-- ==== Sys2Proof/Proofs/HeatStates.lean ====
section
/-! What a heat state says of the other blocks, through every command: most parts of a command leave the heat, the modes
of the trackers, and the race of a heat that has not started; a close, a start, a recall and a return to IDLE set all of
them at once. -/

namespace Sys2Proof.Machine

/-! ### Changes that leave a heat as it stands -/

/-- The heat, the trackers, the walls, the exchanges and the records of `t` are those of `s`. -/
structure State.SameBlocks (s t : State) : Prop where
  heat : t.heat = s.heat
  starts : t.starts = s.starts
  walls : t.walls = s.walls
  exchanges : t.exchanges = s.exchanges
  results : t.results = s.results

theorem State.SameBlocks.trans {s t u : State} (h : s.SameBlocks t) (k : t.SameBlocks u) : s.SameBlocks u :=
  ⟨k.heat.trans h.heat, k.starts.trans h.starts, k.walls.trans h.walls, k.exchanges.trans h.exchanges,
    k.results.trans h.results⟩

theorem State.OutOnly.blocks {s t : State} : s.OutOnly t → s.SameBlocks t := by
  rintro ⟨_, -, rfl⟩
  exact ⟨rfl, rfl, rfl, rfl, rfl⟩

theorem State.PendingOnly.blocks {s t : State} : s.PendingOnly t → s.SameBlocks t := by
  rintro ⟨_, rfl⟩
  exact ⟨rfl, rfl, rfl, rfl, rfl⟩

theorem State.PulseOnly.blocks {s t : State} : s.PulseOnly t → s.SameBlocks t := by
  rintro ⟨_, _, _, _, -, rfl⟩
  exact ⟨rfl, rfl, rfl, rfl, rfl⟩

theorem State.ArbiterOnly.blocks {s t : State} : s.ArbiterOnly t → s.SameBlocks t := by
  rintro ⟨_, _, _, _, _, _, _, rfl⟩
  exact ⟨rfl, rfl, rfl, rfl, rfl⟩

theorem stopClock_blocks (s : State) (t : HeatTime) : s.SameBlocks (s.stopClock t) := by
  unfold State.stopClock
  refine .trans ?_ (makePending_pendingOnly _ .clock).blocks
  exact ⟨rfl, rfl, rfl, rfl, rfl⟩

/-- `t` is `s` as far as the heat state speaks of it: the heat but for its plan, the modes of the trackers, and, before a
start, the race (R21, R23, R51, R78). -/
structure State.Calm (s t : State) : Prop where
  heat : t.heat = { s.heat with plan := t.heat.plan }
  taking : t.starts.trackers.map (·.taking) = s.starts.trackers.map (·.taking)
  race : s.heat.state = .idle ∨ s.heat.state = .armed → (s.results = [] → t.results = [])
    ∧ t.walls.pool = s.walls.pool ∧ t.walls.collectors.map (·.state) = s.walls.collectors.map (·.state)
    ∧ t.exchanges.map (·.window) = s.exchanges.map (·.window)

theorem State.SameBlocks.calm {s t : State} (h : s.SameBlocks t) : s.Calm t :=
  ⟨by rw [h.heat], by rw [h.starts],
    fun _ => ⟨fun e => h.results.trans e, by rw [h.walls], by rw [h.walls], by rw [h.exchanges]⟩⟩

theorem State.Calm.of_kept {s t : State} (heat : t.heat = s.heat) (starts : t.starts = s.starts)
    (results : t.results = s.results) (walls : t.walls = s.walls) (exchanges : t.exchanges = s.exchanges) : s.Calm t :=
  State.SameBlocks.calm ⟨heat, starts, walls, exchanges, results⟩

theorem State.Calm.refl (s : State) : s.Calm s := .of_kept rfl rfl rfl rfl rfl

theorem State.Calm.trans {s t u : State} (h : s.Calm t) (k : t.Calm u) : s.Calm u := by
  refine ⟨by rw [k.heat, h.heat], k.taking.trans h.taking, fun early => ?_⟩
  have early' : t.heat.state = .idle ∨ t.heat.state = .armed := by rw [h.heat]; exact early
  obtain ⟨r1, p1, c1, x1⟩ := h.race early
  obtain ⟨r2, p2, c2, x2⟩ := k.race early'
  exact ⟨r2 ∘ r1, p2.trans p1, c2.trans c1, x2.trans x1⟩

/-- A heat state that agrees with the other blocks goes on agreeing. -/
theorem State.Calm.sound {s t : State} (k : s.Calm t) (h : s.HeatSound) : t.HeatSound := by
  obtain ⟨epoch, timers, idle, armed, taking⟩ := h
  obtain ⟨heat, modes, race⟩ := k
  have state : t.heat.state = s.heat.state := by rw [heat]
  refine ⟨by rw [heat]; exact epoch, fun h => ?_, fun h => ?_, fun h => ?_, fun k mem => ?_⟩
  · rw [heat]
    exact timers (state ▸ h)
  · rw [state] at h
    obtain ⟨rs, cs, pool, xs⟩ := idle h
    obtain ⟨r, p, c, x⟩ := race (.inl h)
    exact ⟨r rs, List.map_eq_nil_iff.mp (by rw [c, cs]; rfl), p.trans pool, List.map_eq_nil_iff.mp (by rw [x, xs]; rfl)⟩
  · rw [state] at h
    obtain ⟨pool, dormant, closed⟩ := armed h
    obtain ⟨-, p, c, x⟩ := race (.inr h)
    refine ⟨p.trans pool, fun d mem => ?_, fun d mem => ?_⟩
    · obtain ⟨e, held, same⟩ := List.mem_map.mp (c ▸ List.mem_map_of_mem (f := Collector.state) mem)
      exact same.symm.trans (dormant e held)
    · obtain ⟨e, held, same⟩ := List.mem_map.mp (x ▸ List.mem_map_of_mem (f := ExchangeCollector.window) mem)
      exact same.symm.trans (closed e held)
  · obtain ⟨j, held, same⟩ := List.mem_map.mp (modes ▸ List.mem_map_of_mem (f := Tracker.taking) mem)
    rw [state]
    exact same.symm.trans (taking j held)

theorem foldl_calm {α : Type} (g : State → α → State) (h : ∀ (s : State) a, s.Calm (g s a)) (as : List α) (s : State) :
    s.Calm (as.foldl g s) := foldl_keeps State.Calm .refl (fun _ _ _ => .trans) g h as s

/-! ### The shapes of the shared operations -/

theorem State.OutOnly.calm {s t : State} (h : s.OutOnly t) : s.Calm t := h.blocks.calm
theorem State.PendingOnly.calm {s t : State} (h : s.PendingOnly t) : s.Calm t := h.blocks.calm
theorem State.PulseOnly.calm {s t : State} (h : s.PulseOnly t) : s.Calm t := h.blocks.calm
theorem State.ArbiterOnly.calm {s t : State} (h : s.ArbiterOnly t) : s.Calm t := h.blocks.calm

/-- While a heat runs or stands closed the race may change in any way. -/
theorem State.RaceOnly.calm {s t : State} (h : s.RaceOnly t) (begun : s.heat.state = .running ∨ s.heat.state = .results) :
    s.Calm t := by
  obtain ⟨_, _, _, _, _, -, rfl⟩ := h
  refine ⟨rfl, rfl, fun early => ?_⟩
  rcases begun with e | e <;> rw [e] at early <;> simp at early

theorem reply_calm (s : State) (q : Request) (r : ReplyResult) (d : Nat) (fs : List Byte) : s.Calm (s.reply q r d fs) :=
  (reply_outOnly s q r d fs).calm

theorem popHead_calm (s : State) : s.Calm s.popHead := .of_kept rfl rfl rfl rfl rfl

theorem arbitrate_calm (s : State) : s.Calm s.arbitrate := (arbitrate_arbiterOnly s).calm

/-- A change of a record that no lane has is none. -/
theorem commit_nil {s : State} (empty : s.results = []) (l : Nat) (f : LaneRecord → LaneRecord)
    (reach names : LaneRecord → LaneRecord → Bool) (rep : LaneRecord → Option Report) :
    s.commit l f reach names rep = s := by
  have absent : s.record? l = none := by rw [State.record?, empty]; rfl
  unfold State.commit
  rw [absent]

theorem commit_calm (s : State) (l : Nat) (f : LaneRecord → LaneRecord) (reach names : LaneRecord → LaneRecord → Bool)
    (rep : LaneRecord → Option Report) : s.Calm (s.commit l f reach names rep) := by
  obtain ⟨rs, o, q, -, e⟩ := commit_recordsOnly s l f reach names rep
  refine ⟨by rw [e], by rw [e], fun _ => ⟨fun empty => ?_, by rw [e], by rw [e], by rw [e]⟩⟩
  rw [commit_nil empty, empty]

theorem note_calm (s : State) (l : Nat) (f : LaneRecord → LaneRecord) : s.Calm (s.note l f) := commit_calm s l f _ _ _

theorem markLinks_calm (s : State) (p : Collector → Bool) : s.Calm (s.markLinks p) := by
  refine ⟨rfl, rfl, fun _ => ⟨id, rfl, ?_, rfl⟩⟩
  rw [markLinks_walls, List.map_map]
  refine List.map_congr_left fun c _ => ?_
  simp only [Function.comp_apply]
  split <;> rfl

/-! ### Frames at Loop In (R39, R53, R115 to R118) -/

theorem staleEdge_calm (s : State) (l : Nat) : s.Calm (s.staleEdge l) := by
  unfold State.staleEdge
  dsimp only
  split
  · refine .trans ?_ (note_calm _ _ _)
    exact .of_kept rfl rfl rfl rfl rfl
  · exact .of_kept rfl rfl rfl rfl rfl

theorem take_taking (t : Tracker) (press : Bool) (deck : Option DeckTime) : (t.take press deck).taking = t.taking := by
  unfold Tracker.take
  repeat' split
  all_goals rfl

theorem trackerEdge_calm (s : State) (l : Nat) (press : Bool) (deck : Option DeckTime) :
    s.Calm (s.trackerEdge l press deck) := by
  refine ⟨rfl, ?_, fun _ => ⟨id, rfl, rfl, rfl⟩⟩
  refine List.ext_getElem? fun i => ?_
  simp only [State.trackerEdge, List.getElem?_map, List.getElem?_modify]
  cases s.starts.trackers[i]? with
  | none => rfl
  | some t => by_cases at_ : l = i <;> simp [at_, take_taking]

theorem toStartJudge_calm (s : State) (l : Nat) (w : Wall) (k : Sensor) (p : Bool) (d : Option DeckTime) :
    s.Calm (s.toStartJudge l w k p d) := by
  unfold State.toStartJudge
  split
  · exact trackerEdge_calm s l p d
  · exact .refl s

/-- Before a start a press falls on no collector that takes it (R53). -/
theorem takePress_calm (s : State) (p : Press) : s.Calm (s.takePress p) := by
  cases state : s.heat.state with
  | idle | armed =>
    have none_taken : s.takePress p = s := by
      unfold State.takePress
      rw [state]
      cases s.collector? p.lane <;> rfl
    rw [none_taken]
    exact .refl s
  | running => exact (takePress_raceOnly s p).calm (.inl state)
  | results => exact (takePress_raceOnly s p).calm (.inr state)

theorem toWallJudge_calm (s : State) (l : Nat) (w : Wall) (k : Sensor) (p : Bool) (d : Option DeckTime) :
    s.Calm (s.toWallJudge l w k p d) := by
  unfold State.toWallJudge
  split
  · exact .refl s
  · split
    · exact takePress_calm s _
    · exact .refl s

theorem handEdge_calm (n : ActiveEntry) (stamp : DeckTime) (s : State) (edge : List Byte) :
    s.Calm (s.handEdge n stamp edge) := by
  unfold State.handEdge
  split
  · exact .refl s
  · dsimp only
    refine .trans (.trans ?_ (toStartJudge_calm _ _ _ _ _ _)) (toWallJudge_calm _ _ _ _ _ _)
    split
    · exact staleEdge_calm s _
    · exact .refl s

theorem sequenceGap_calm (s : State) (n : ActiveEntry) (g : Nat) : s.Calm (s.sequenceGap n g) := by
  have counted : s.Calm { s with intake := { s.intake with lostCount := satAdd 16 s.intake.lostCount g } } :=
    .of_kept rfl rfl rfl rfl rfl
  unfold State.sequenceGap
  dsimp only
  split
  · refine .trans ?_ (markLinks_calm _ _)
    split
    · split
      · exact counted
      · exact counted.trans (note_calm _ _ _)
    · exact counted
  · exact counted

theorem sensorFrame_calm (s : State) (f : Frame) (stamp : DeckTime) : s.Calm (s.sensorFrame f stamp) := by
  unfold State.sensorFrame
  split
  · exact .refl s
  · dsimp only
    refine .trans ?_ (foldl_calm _ (handEdge_calm _ stamp) _ _)
    split
    · exact .of_kept rfl rfl rfl rfl rfl
    · refine .trans ?_ (sequenceGap_calm _ _ _)
      exact .of_kept rfl rfl rfl rfl rfl

theorem manageFrame_calm (s : State) (f : Frame) : s.Calm (s.manageFrame f) := by
  unfold State.manageFrame
  split
  · exact .of_kept rfl rfl rfl rfl rfl
  · exact reply_calm s _ _ _ _

theorem dispose_calm (s : State) (v : Verdict) (e : EndedFrame) : s.Calm (s.dispose v e) := by
  unfold State.dispose
  dsimp only
  split
  · exact .of_kept rfl rfl rfl rfl rfl
  · split
    · exact sensorFrame_calm s _ _
    · exact manageFrame_calm s _
  all_goals exact .refl s

theorem receiveFrame_calm (s : State) (e : EndedFrame) : s.Calm (s.receiveFrame e) := by
  refine .trans ?_ (dispose_calm _ _ e)
  exact .of_kept rfl rfl rfl rfl rfl

theorem endFrame_calm (s : State) (bytes : List Byte) (long : Bool) (last : Option DeckTime) (cut : Bool) :
    s.Calm (s.endFrame bytes long last cut) := by
  unfold State.endFrame
  split
  · exact receiveFrame_calm s _
  · split
    · exact receiveFrame_calm s _
    · refine .trans ?_ (receiveFrame_calm _ _)
      exact .of_kept rfl rfl rfl rfl rfl

theorem setChecker_calm (s : State) (c : Checker) : s.Calm (s.setChecker c) := .of_kept rfl rfl rfl rfl rfl

theorem decodeSymbol_calm (s : State) (sym : LoopSymbol) : s.Calm (s.decodeSymbol sym) := by
  have ends : ∀ c bytes long last cut, s.Calm ((s.setChecker c).endFrame bytes long last cut) :=
    fun c bytes long last cut => (setChecker_calm s c).trans (endFrame_calm _ bytes long last cut)
  unfold State.decodeSymbol
  split
  · exact setChecker_calm s _
  · exact .refl s
  · exact setChecker_calm s _
  all_goals exact ends _ _ _ _ _

theorem restoreLoop_calm (s : State) : s.Calm s.restoreLoop := by
  have restored : s.Calm (State.restartSilence { s with intake := { s.intake with link := .up } }) :=
    .of_kept rfl rfl rfl rfl rfl
  have flagged : ∀ (u : State) (l : Nat), u.Calm (u.flagRestored l) := by
    intro u l
    unfold State.flagRestored
    split
    · split
      · exact note_calm u _ _
      · exact .refl u
    · exact .refl u
  unfold State.restoreLoop
  refine .trans ?_ (report_outOnly _ _).calm
  dsimp only
  split
  · exact restored.trans (foldl_calm _ flagged _ _)
  · exact restored

theorem symbolArrives_calm (s : State) (sym : LoopSymbol) : s.Calm (s.symbolArrives sym) := by
  unfold State.symbolArrives
  refine .trans ?_ (decodeSymbol_calm _ sym)
  split
  · split
    · exact restoreLoop_calm s
    · exact .of_kept rfl rfl rfl rfl rfl
  · exact .refl s

theorem beginOutage_calm (s : State) : s.Calm s.beginOutage := by
  have cut : ∀ u : State, u.Calm u.cutFrame := by
    intro u
    unfold State.cutFrame
    split
    · exact .refl u
    · exact (setChecker_calm u _).trans (endFrame_calm _ _ _ _ _)
  have counted : ∀ u : State, u.Calm
      { u with intake := { u.intake with outageCount := satAdd 16 u.intake.outageCount 1 } } :=
    fun _ => .of_kept rfl rfl rfl rfl rfl
  unfold State.beginOutage
  refine .trans (.trans ?_ (counted _)) (markLinks_calm _ _)
  refine .trans ?_ (cut _)
  exact .of_kept rfl rfl rfl rfl rfl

::::

◆ **Task directions**:
Produce verbatim the lines starting at the one with "refine .trans ?_ (decodeSymbol_calm _ sym)" and ending at the last line of the material, both ends included. Add no other line.

◆ **Finished task**:
  refine .trans ?_ (decodeSymbol_calm _ sym)
  split
  · split
    · exact restoreLoop_calm s
    · exact .of_kept rfl rfl rfl rfl rfl
  · exact .refl s

theorem beginOutage_calm (s : State) : s.Calm s.beginOutage := by
  have cut : ∀ u : State, u.Calm u.cutFrame := by
    intro u
    unfold State.cutFrame
    split
    · exact .refl u
    · exact (setChecker_calm u _).trans (endFrame_calm _ _ _ _ _)
  have counted : ∀ u : State, u.Calm
      { u with intake := { u.intake with outageCount := satAdd 16 u.intake.outageCount 1 } } :=
    fun _ => .of_kept rfl rfl rfl rfl rfl
  unfold State.beginOutage
  refine .trans (.trans ?_ (counted _)) (markLinks_calm _ _)
  refine .trans ?_ (cut _)
  exact .of_kept rfl rfl rfl rfl rfl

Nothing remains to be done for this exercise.